NASA shares New Horizons Ultima Thule image taken only minutes before its closest flyby

NASA has shared a new image from the New Horizons spacecraft that was snapped only a few minutes before its closest flyby of Ultima Thule on New Year's Day. The image, seen below, is the most detailed ever taken of the Kuiper Belt object and has a resolution of about 110-feet per pixel. NASA said that the processed complete image we see here is a composite picture made up of nine individual photos.

The images were all taken with the Long Range Reconnaissance Imager or (LORRI).

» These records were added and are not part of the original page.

-- ==== Sys2Proof/Machine/LevelTable.lean ====
section
/-! DEFINITION. The desk level requests: LEVEL SET, TRIM NUDGE, TRIM SET, TRIM CLEAR and LEVEL READ (R10 to R18). -/

namespace Sys2Proof.Machine

/-- The reply to a level request: for a POINT target the point as it stands afterwards, otherwise the number of points
written (R10, R11). -/
def levelReply (i : Instr) (t : Target) (ps : List Nat) (clamped : Bool) (s : State) : State :=
  let counted := flag clamped :: be 2 ps.length
  if t.kind = 1 then
    let q := s.point t.number
    s.answer i .ok (counted ++ signed q.base ++ signed q.trim ++ signed q.effective ++ membershipBytes q.membership)
  else s.answer i .ok counted

/-- A level request over the points its target resolves to (R8, R10): `change` changes each point in order, as one write. -/
def levelRequest (i : Instr) (acceptsAll : Bool) (t : Target) (clamped : List Nat → State → Bool)
    (change : Nat → State → State) (s : State) : State :=
  match s.store.resolveRequest acceptsAll t with
  | .refused st => s.answer i st []
  | .points ps => levelReply i t ps (clamped ps s) (ps.foldl (fun s p => change p s) s)

/-- LEVEL SET of one point: the base is set and a point in a fade slot is grabbed out of it (R12, R52). -/
def State.levelSetPoint (level : Int) (p : Nat) (s : State) : State := (s.setBase p level).leave p

/-- LEVEL SET (R12). -/
def execLevelSet (lane : Lane) (tag : Byte) (target : Target) (level : Int) (s : State) :
    Host.Outcome State Fault Refusal :=
  let i := Instr.levelSet lane tag target level
  fullOnly lane i s
    (levelRequest i false target (fun _ _ => level != clampBase level) (State.levelSetPoint level) s)

/-- The delta of a TRIM NUDGE within its range (R14). -/
def clampDelta (d : Int) : Int := clamp (-1200) 1200 d

/-- TRIM NUDGE of one point (R14). -/
def State.nudgePoint (delta : Int) (p : Nat) (s : State) : State :=
  s.onPoint p fun q => { q with trim := clampTrim (q.trim + clampDelta delta) }

/-- A clamp of a TRIM NUDGE changed a value for some member (R14). -/
def nudgeClamped (delta : Int) (ps : List Nat) (s : State) : Bool :=
  delta != clampDelta delta ||
    ps.any fun p =>
      let sum := (s.point p).trim + clampDelta delta
      sum != clampTrim sum

/-- TRIM NUDGE (R14). -/
def execTrimNudge (lane : Lane) (tag : Byte) (target : Target) (delta : Int) (s : State) :
    Host.Outcome State Fault Refusal :=
  let i := Instr.trimNudge lane tag target delta
  fullOnly lane i s (levelRequest i false target (nudgeClamped delta) (State.nudgePoint delta) s)

/-- TRIM SET (R15). -/
def execTrimSet (lane : Lane) (tag : Byte) (target : Target) (value : Int) (s : State) :
    Host.Outcome State Fault Refusal :=
  let i := Instr.trimSet lane tag target value
  fullOnly lane i s
    (levelRequest i false target (fun _ _ => value != clampTrim value) (fun p s => s.setTrim p value) s)

/-- TRIM CLEAR, which also accepts ALL and never sets the clamped flag (R16). -/
def execTrimClear (lane : Lane) (tag : Byte) (target : Target) (s : State) : Host.Outcome State Fault Refusal :=
  let i := Instr.trimClear lane tag target
  fullOnly lane i s (levelRequest i true target (fun _ _ => false) (fun p s => s.setTrim p 0) s)

/-- The entry of one point in a LEVEL READ reply (R18). -/
def pointEntry (p : Nat) (q : Point) : List Byte :=
  be 2 p ++ signed q.base ++ signed q.trim ++ signed q.effective ++ be 3 (gain q.effective) ++ membershipBytes q.membership

/-- LEVEL READ (R18). -/
def execLevelRead (lane : Lane) (tag : Byte) (first count : Nat) (s : State) : Host.Outcome State Fault Refusal :=
  let i := Instr.levelRead lane tag first count
  if Config.points ≤ first then .next (s.answer i .notFound [])
  else if count = 0 || 16 < count then .next (s.answer i .outOfRange [])
  else
    let ps := runOf Config.points first count
    .next (s.answer i .ok (be 1 ps.length ++ ps.flatMap fun p => pointEntry p (s.point p)))

end Sys2Proof.Machine
end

Each image had exposure for about 0.025 seconds and was snapped 6.5-minutes before the closest approach to the object. New Horizons was 4,177 miles from Ultima Thule.

The image was taken at 12:26 am EST on January 1, 2019, and at the time New Horizons was 4.1 billion miles from Earth. Ultima Thue and New Horizons passed each other at over 32,000 mph reports NASA. Snapping images of Ultima Thule wasn't the intended mission of New Horizons.

New Horizons had snapped images of Pluto back in 2015 and is now a billion miles past the former planet. NASA says the new image allows scientists to see surface features not apparent from earlier pictures. NASA says whether the small, dark pits near on Ultima Thule are impact creators, collapse pits, or something else will be debated by the science team.

The New Horizons team calls images of Ultima Thule a "Stretch Goal" and notes they feared the spacecraft might be unable to get Ultima Thule in the camera's narrow field of view. The flyby of the Kuiper Belt object required the highest navigation precision ever achieved by a spacecraft.